Locus: (source from GenBank) the locus name of the nucleotide sequence.
15.
SRA_Accession: (source from GenBank) NCBI SRA Accession of the nucleotide sequence.
16.
Submitters: (source from GenBank) submitters of the nucleotide sequence.
17.
Sequence_Type: (source from GenBank) whether the nucleotide sequence is a reference sequence (recorded as “RefSeq”) or a non-reference sequence (recorded as “GenBank”).
18.
BioSample: (source from GenBank) NCBI BioSample Accession of the nucleotide sequence.
19.
GenBank_Title: (source from GenBank) the field “DEFINITION” of NCBI GenBank database of the sequence.
20.
Genotype: (source from GenBank) genotype of the nucleotide sequence.
21.
Segment: (source from GenBank) segment identifier of the nucleotide sequence.
22.
Unified_Segment_Number: (customized field) renumbering of the field Segment.

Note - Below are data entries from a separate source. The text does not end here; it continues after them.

-- ==== Sys2Proof/Machine/FloatOps.lean ====
section
/-! DEFINITION. FP32, packed, dot-product and FP64 instructions and conversions: opcodes 0x40 to 0x6d
(R201 to R215). -/

namespace Sys2Proof.Machine

/-- The logical group's floating state for a lane. -/
def State.fp (s : State) (l : Nat) : LGroup := s.grp.lg (s.grp.lgOf l)

/-- FP32 sources after modifiers and DAZ (R201). -/
def State.f32A (s : State) (h : Hdr) (f : FA) (l : Nat) : Nat :=
  fp32.dazIn (s.fp l).daz (fp32.modify f.absa f.nega (s.opnd h f.imm .f32 l (opA f 1)))
def State.f32B (s : State) (h : Hdr) (f : FA) (l : Nat) : Nat :=
  fp32.dazIn (s.fp l).daz (fp32.modify f.absb f.negb (s.opnd h f.imm .f32 l (opB f 1)))
def State.f32C (s : State) (h : Hdr) (f : FA) (l : Nat) : Nat :=
  fp32.dazIn (s.fp l).daz (fp32.modify f.absc f.negc (s.opnd h f.imm .f32 l (opC f 1)))

/-- The effective rounding of a word without a slot (R117). -/
def State.rm (s : State) (f : FA) (l : Nat) : Rm := (s.fp l).rmOf f.rm.toNat

/-- An FP32 result with FTZ (R201). -/
def State.outF32 (s : State) (l : Nat) (r : FRes) : LaneOut :=
  let q := fp32.ftzOut (s.fp l).ftz r
  { regs := [BitVec.ofNat 32 q.1], flags := q.2 }

/-- FP32 words of one, two and three sources (R201). -/
def State.f1 (s : State) (h : Hdr) (f : FA) (r : Rm → Nat → FRes) : State :=
  s.laneWord h f.d.toNat [opA f 1] (fun l => s.outF32 l (r (s.rm f l) (s.f32A h f l)))
def State.f2 (s : State) (h : Hdr) (f : FA) (r : Rm → Nat → Nat → FRes) : State :=
  s.laneWord h f.d.toNat [opA f 1, opB f 1] (fun l => s.outF32 l (r (s.rm f l) (s.f32A h f l) (s.f32B h f l)))
def State.f3 (s : State) (h : Hdr) (f : FA) (r : Rm → Nat → Nat → Nat → FRes) : State :=
  s.laneWord h f.d.toNat [opA f 1, opB f 1, opC f 1] (fun l =>
    s.outF32 l (r (s.rm f l) (s.f32A h f l) (s.f32B h f l) (s.f32C h f l)))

Each segment is assigned a new number from 1. Segment of the unsegmented virus is assigned as 1.

Host Information
23.
Host_Species: (customized field) the species of the dead-end host of the virus.
24.
Host_Genus: (customized field) the genus of the dead-end host of the virus.
25.
Host_Family: (customized field) the family of the dead-end host of the virus.
26.
Host: (source from GenBank) the field from the NCBI GenBank database that represents dead-end host or vectors.

Biosafety Information
27.
Recommended_BSL: (customized field) recommended biosafety level of laboratory to research the virus (recorded as “2”, “3”, “4”, “NAV”).
28.
BMBL_Recommended_BSL: (source from BMBL) BMBL recommended biosafety level of laboratory to research the virus (recorded as “2”, “2 with 3 practices”, “2b”, “3”, “3a”, “3b”, “4”, “NAV”).
29.
Basis_of_Rating: (source from BMBL) risk assessment of the virus (recorded as “A1”, “A2”, “A3”, “A4”, “A7”, “IE”, “S”, “NAV”).
30.
Antigenic_Group: (source from BMBL) the antigenic group of the virus.
31.
Isolated: (customized field) whether the virus has been isolated (“Yes” or “No”).

Source Information
32.
Latitude_and_Longitude: (source from GenBank) longitude and latitude of the virus isolation source.
33.
State_or_Province: (customized field) state or provincial administrative unit of the virus source.
34.
Geo_Location: (source from GenBank) geographical position of the virus source.
35.
Country_or_Region: (customized field) the country or region of the virus source.
36.
Isolation_Source: (source from GenBank) the organism which the virus was collected from.
37.
Collection_Date: (source from GenBank) the date that the virus was collected.
38.
Submit_Date: (source from GenBank) the date that the virus was submitted.
39.
Release_Date: (source from GenBank) the date that the virus was released or last modified.

References
40.
Publications: (customized field) the number of publications and literature covering the specific virus research.
41.
Accession_URL: (customized field) the DOI leading directly to the GenBank source.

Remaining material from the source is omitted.